_ASSIGNED TASK_
Every line below that holds the string "coldRun" should be copied.

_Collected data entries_
- Opening Delimiter -
/-- An operator teardown is taken: it takes effect at the next slot boundary (R333, R334). Where a fault tears the context down already, it
has no effect (R390). -/
def State.takeTeardown (s : State) (k : Fin 16) (w : Waiting) : State :=
  let s := s.modCtx k fun c => { c with teardownSub := if c.teardownSub.isSome then c.teardownSub else some w }
  match (s.ctx k).fault with
  | some f => if f.stamp = s.stamp ∧ (s.ctx k).phase ≠ .tearingDown then s.faultCode k 0x01 0 0 else s
  | none => s.faultCode k 0x01 0 0

/-- Kinds only the headwater takes (R451). -/
def Sub.forHeadwater : Sub → Bool
  | .cancel _ => true
  | .join _ => true
  | .leave _ => true
  | .appendCount _ _ => true
  | .step _ _ => true
  | _ => false

/-- Whether the phase of the context allows a kind (code 0x0C of R454). -/
def phaseAllows (p : Phase) : Sub → Bool
  | .teardown => p != .empty
  | .step _ _ => p != .tearingDown && p != .loading
  | .setFlag _ _ _ => p != .tearingDown && p != .loading
  | .importSeq _ => p != .tearingDown && p != .loading
  | .runRecord => p != .loading
  | _ => p != .tearingDown

/-- Whether the fields of a join are in range: a best-effort join gives deadline zero, and a multi-member context has the placement group
(R351, R451). -/
def State.joinFields (s : State) (k : Fin 16) (r : JoinReq) : Bool :=
  (!r.be || r.deadline == 0) &&
    match (s.catch_ (s.ctx k).catchment).manifest with
    | some m => !(s.ctx k).multiMember || decide (r.group < m.groups.length)
    | none => true

/-- A submission that names a context of this die is taken; `taken` is its context tick of taking and `due` the tick start of a
refusal's record. Loads, manifests, released thaws and firmware are taken elsewhere. -/
def State.accept (s : State) (h : SubHdr) (sub : Sub) (payload : Bytes) (taken due : Nat) : State :=
  match s.findCxid h.cxid with
  | none => s.result h sub.kind 0 3 none due
  | some k =>
    let c := s.ctx k
    let w : Waiting := { hdr := h, taken := taken, sub := sub, payload := payload }
    if Sub.forHeadwater sub ∧ c.headwater = false then s.refuse h sub k taken 8 due
    else if phaseAllows c.phase sub = false then s.refuse h sub k taken 0x0C due
    else match sub with
      | .freeze a l _ => s.takeFreeze k w a l due
      | .thaw _ => s.takeThaw k w due
      | .teardown => s.takeTeardown k w
      | .cancel n => s.takeCancel k w n
      | .join r => if s.joinFields k r then s.takeChange k w else s.refuse h sub k taken 2 due
      | .leave _ => s.takeChange k w
      | .appendCount _ n => if n > 16384 then s.refuse h sub k taken 2 due else s.takeChange k w
      | .importSeq r => if c.phase = .running then s.takeImport k w due r else s.modCtx k fun c => { c with heldImports := c.heldImports ++ [w] }
      | .setFlag step node flags =>
        if flags.toNat ≥ 2 ^ 24 then s.refuse h sub k taken 2 due
        else
          let fields := leBytes 5 step ++ zeros 1 ++ leBytes 2 node ++ leBytes 4 flags.toNat
          s.modCtx k fun c => { (c.digestInput taken 2 (w.received fields)) with setFlagsDue := c.setFlagsDue ++ [w] }
      | .runRecord => s.pushRec
          { kind := 9, cxid := h.cxid, ctx := some k, slot := h.slot.val, tag := h.tag, taken := taken, subKind := 0x0C, due := due }
      | .step t n => s.takeStep k w t n due
      | _ => s.refuse h sub k taken 1 due

/-- The context tick of taking of a submission (R380); zero where it names no context of the die. -/
def State.takenTick (s : State) (cxid : Nat) : Nat := match s.findCxid cxid with | some k => (s.ctx k).tick | none => 0

/-- A submission taken in this tick, and acting now. -/
def State.submit (s : State) (h : SubHdr) (sub : Sub) : State :=
  if s.boot.ready then s.countTaken.accept h sub [] (s.takenTick h.cxid) s.nextTick else s

/-- While the die is fenced, loads, thaws and manifests are refused (R395). -/
def State.fencedRefusal (s : State) (h : SubHdr) (sub : Sub) (due : Nat) : State := s.result h sub.kind 0 0x2A none due

def execFreeze (h : SubHdr) (addr length : Nat) (release : Bool) (s : State) : Host.Outcome State Fault Refusal :=
  .next (s.submit h (.freeze addr length release))
def execTeardown (h : SubHdr) (s : State) : Host.Outcome State Fault Refusal := .next (s.submit h .teardown)
def execCancel (h : SubHdr) (step : Nat) (s : State) : Host.Outcome State Fault Refusal := .next (s.submit h (.cancel step))
def execJoin (h : SubHdr) (r : JoinReq) (s : State) : Host.Outcome State Fault Refusal := .next (s.submit h (.join r))
def execLeave (h : SubHdr) (r : LeaveReq) (s : State) : Host.Outcome State Fault Refusal := .next (s.submit h (.leave r))
def execImportSeq (h : SubHdr) (r : ImportReq) (s : State) : Host.Outcome State Fault Refusal := .next (s.submit h (.importSeq r))
def execAppendCount (h : SubHdr) (globalId tokens : Nat) (s : State) : Host.Outcome State Fault Refusal :=
  .next (s.submit h (.appendCount globalId tokens))
def execSetFlag (h : SubHdr) (step node : Nat) (flags : BitVec 32) (s : State) : Host.Outcome State Fault Refusal :=
  .next (s.submit h (.setFlag step node flags))
def execRunRecord (h : SubHdr) (s : State) : Host.Outcome State Fault Refusal := .next (s.submit h .runRecord)
def execStep (h : SubHdr) (template count : Nat) (s : State) : Host.Outcome State Fault Refusal := .next (s.submit h (.step template count))

end Sys2Proof.Machine
end

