-- ==== Sys2Proof/Machine/Governor.lean ====
section
/-! DEFINITION. The governor's temperature and current-limit checks (R146–R148, R394), the comparator self-test (R392), lane changes (R71)
and the steward's sensor log (R406). Temperatures are in 0.1 °C (R398, code 0x83). -/

namespace Sys2Proof.Machine

/-! ### Temperature (R146, R147, R394) -/

/-- The comparison with temp_high and temp_low at a tick start. -/
def State.thermalCheck (s : State) (tenths : Nat) : State :=
  let g := s.gov
  let hot := decide (tenths ≥ s.cfg.tempHigh * 10)
  let cold := decide (tenths < s.cfg.tempLow * 10)
  let g' := { g with
    maxTemp := min 255 (tenths / 10), hotRun := if hot then sat 16 (g.hotRun + 1) else 0
    hotAtFloor := if hot && g.fraction == 4 then g.hotAtFloor + 1 else 0
    coldRun := if cold then g.coldRun + 1 else 0, fraction := if hot then max 4 (g.fraction - 2) else g.fraction }
  let s := { s with gov := g' }
  let s := if g'.fraction < g.fraction then s.raise 0x18 1 else s
  let rising := b2n (decide (g'.coldRun ≥ 64))
  if g'.fraction + rising < 16 then s.live.foldl (fun s k => s.modCtx k fun c => (c.count 7).cause 3) s else s

/-- Ticks at whose every start decision ILIMIT was asserted (R394). -/
def Governor.endTick (g : Governor) : Governor :=
  { g with ilimitRun := if g.ilimitAll && g.ilimitAny then g.ilimitRun + 1 else 0, ilimitAll := true, ilimitAny := false }

/-- THERMAL_FRACTION_RISE: 64 consecutive tick starts below temp_low (R146). -/
def State.fractionRise (s : State) : State :=
  let g := s.gov
  if g.coldRun < 64 then s
  else
    let f := min 16 (g.fraction + 1)
    let s := { s with gov := { g with fraction := f, coldRun := g.coldRun - 64 } }
    if g.fraction < 16 ∧ f = 16 then s.raise 0x18 2 else s

def execThermalFractionRise (s : State) : Host.Outcome State Fault Refusal := .next s.fractionRise

/-- THERMAL_EXCURSION (R394). -/
def State.thermalExcursion (s : State) (tenths : Nat) : State :=
  if tenths ≥ s.cfg.tempCritical * 10 ∨ s.gov.hotAtFloor ≥ s.cfg.hotTicks then s.fence 0x83 tenths s.gov.fraction else s

def execThermalExcursion (tenths : Nat) (s : State) : Host.Outcome State Fault Refusal := .next (s.thermalExcursion tenths)

/-- CURRENT_LIMIT_PERSIST (R394). -/
def State.currentLimitPersist (s : State) : State := if s.gov.ilimitRun ≥ s.cfg.ilimitTicks then s.fence 0x84 s.gov.ilimitRun 0 else s

def execCurrentLimitPersist (s : State) : Host.Outcome State Fault Refusal := .next s.currentLimitPersist

/-! ### Calibration (R69, R71, R392) -/

/-- The comparator self-test of a calibration tick. -/
def State.selfTest (s : State) (ok : Bool) : State :=
  if s.calibrationTick then
    let s := { s with safety := { s.safety with selfTestPass := ok, selfTestGtc := s.time.localTick } }
    if ok then s else s.fence 0x82 Config.spareCounter 0
  else s

/-- One port's new lane count takes effect; every context of the die that has launched counts it (R71, R383). -/
def State.laneChange (s : State) (p n : Nat) : State :=
  if s.time.lanes.getD p 0 = n then s
  else
    let s := { s with time := { s.time with
      lanes := s.time.lanes.set p n, lastChangePort := p, lastChangeLanes := n, lastChangeGtc := s.time.localTick } }
    let s := (allSlots.filter fun k => (s.ctx k).launched && (s.ctx k).phase != .empty).foldl (fun s k =>
      s.modCtx k fun c => { c with laneChanges := wrap 32 (c.laneChanges + 1) }) s
    (s.live.foldl (fun s k => s.modCtx k (·.cause 5)) s).raise 0x3C 0

/-- The lane counts of a calibration take effect in the tick after it. -/
def State.laneChanges (s : State) : State :=
  match s.time.nextLanes with
  | none => s
  | some ns =>
    (List.range 5).foldl (fun s p => s.laneChange p (ns.getD p 0)) { s with time := { s.time with nextLanes := none, lanesBefore := s.time.lanes, lanesAc := some s.time.ac } }

/-! ### The steward's sensor log (R406) -/

/-- A temperature entry for a block at or above temp_high, at most once per 64 ticks per block. -/
def State.logHot (s : State) (b : Nat × Nat) : State :=
  let now := s.time.localTick
  if b.2 < s.cfg.tempHigh * 10 then s
  else if s.steward.tempLogged.any fun p => p.1 == b.1 && decide (now < p.2 + 64) then s
  else
    ({ s with steward := { s.steward with tempLogged := (b.1, now) :: s.steward.tempLogged.filter fun p => p.1 != b.1 } }).log 0x04 1
      (Config.logPayload 0x04 [0, b.1, b.2])

/-- The sensor entries and, every 65,536 ticks, the corrected-error summary. -/
def State.sensorLog (s : State) (blocks lagging : List (Nat × Nat)) : State :=
  if s.steward.state = 0 then s
  else
    let s := blocks.foldl (·.logHot ·) s
    let s := lagging.foldl (fun s m => s.log 0x04 1 (Config.logPayload 0x04 [1, m.1, m.2])) s
    if s.steward.summaryTick + 65536 ≤ s.time.localTick then
      let counts := (List.range 19).map fun i => wrap 32 (s.safety.corrected.getD i 0 + 2 ^ 32 - s.steward.summaryCounts.getD i 0)
      ({ s with steward := { s.steward with summaryTick := s.time.localTick, summaryCounts := s.safety.corrected } }).log 0x05 0
        (Config.logPayload 0x05 counts)
    else s

end Sys2Proof.Machine
end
- Closing Delimiter -
_ANSWER AREA_
    coldRun := if cold then g.coldRun + 1 else 0, fraction := if hot then max 4 (g.fraction - 2) else g.fraction }
  let rising := b2n (decide (g'.coldRun ≥ 64))
  if g.coldRun < 64 then s
    let s := { s with gov := { g with fraction := f, coldRun := g.coldRun - 64 } }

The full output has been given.